■ **Data supplied**
-- ==== Sys2Proof/Machine/Geometry.lean ====
section
/-! DEFINITION. The geometry functions, the size formula and the geometry check
(41_frame_codec.md R110, R111), in exact natural-number arithmetic (R112), and the layout of a
frame in FB (20_memory.md R44, R45). -/

namespace Sys2Proof.Machine

/-- Luma samples in a frame, R110. -/
def npix (w h : Nat) : Nat := w * h

/-- Bytes of the luma section, R110. -/
def lumaSize (w h : Nat) : Nat := w * h / 4 * 5

/-- Bytes of the chroma section, R110. -/
def chromaSize (w h : Nat) : Nat := w * h / 2 / 4 * 5

/-- Bytes of the output, R110. -/
def outSize (w h : Nat) : Nat := lumaSize w h + chromaSize w h

/-- Luma quads, R110. -/
def lumaQuads (w h : Nat) : Nat := npix w h / 4

/-- Chroma quads, R110. -/
def chromaQuads (w h : Nat) : Nat := npix w h / 8

/-- Where the Y plane starts in FB, R44. -/
def yOff : Nat := 0

/-- Where the U plane starts in FB, R44. -/
def uOff (w h : Nat) : Nat := 2 * npix w h

/-- Where the V plane starts in FB, R44. -/
def vOff (w h : Nat) : Nat := 2 * npix w h + npix w h / 2

/-- FB address of the luma sample of flat index `i`, R45. -/
def addrY (i : Nat) : Nat := yOff + 2 * i

/-- FB address of the U sample of flat index `i`, R45. -/
def addrU (w h i : Nat) : Nat := uOff w h + 2 * i

/-- FB address of the V sample of flat index `i`, R45. -/
def addrV (w h i : Nat) : Nat := vOff w h + 2 * i

/-- The verdicts of R111. -/
inductive Verdict where
  | ok
  | invalidGeometry
  | capacity
deriving DecidableEq, Repr

/-- `geom_check`, R111; the order of its two lines is the fault priority of R166. -/
def geomCheck (p : Params) (w h : Nat) : Verdict :=
  if w = 0 ∨ h = 0 ∨ w % 4 ≠ 0 ∨ h % 2 ≠ 0 then .invalidGeometry
  else if 3 * w * h > p.fbBytes ∨ 15 * w * h / 8 > p.obBytes then .capacity
  else .ok

/-- The bus address of a register slot: its byte offset 4n (R11) above REG_BASE (R47). -/
def regBusAddr (p : Params) (n : Fin 16) : Nat := p.regBase + 4 * n.val

/-- The bus address of an FB offset, R47. -/
def fbBusAddr (p : Params) (a : Nat) : Nat := p.fbBase + a

/-- The bus address of an OB offset, R47. -/
def obBusAddr (p : Params) (a : Nat) : Nat := p.obBase + a

end Sys2Proof.Machine
end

■ **To do**
At the line containing "def fbBusAddr (p", start transcribing exactly, and continue through the last line of the listing. Stop there and add nothing.

■ **Answer section**
def fbBusAddr (p : Params) (a : Nat) : Nat := p.fbBase + a

/-- The bus address of an OB offset, R47. -/
def obBusAddr (p : Params) (a : Nat) : Nat := p.obBase + a

end Sys2Proof.Machine
end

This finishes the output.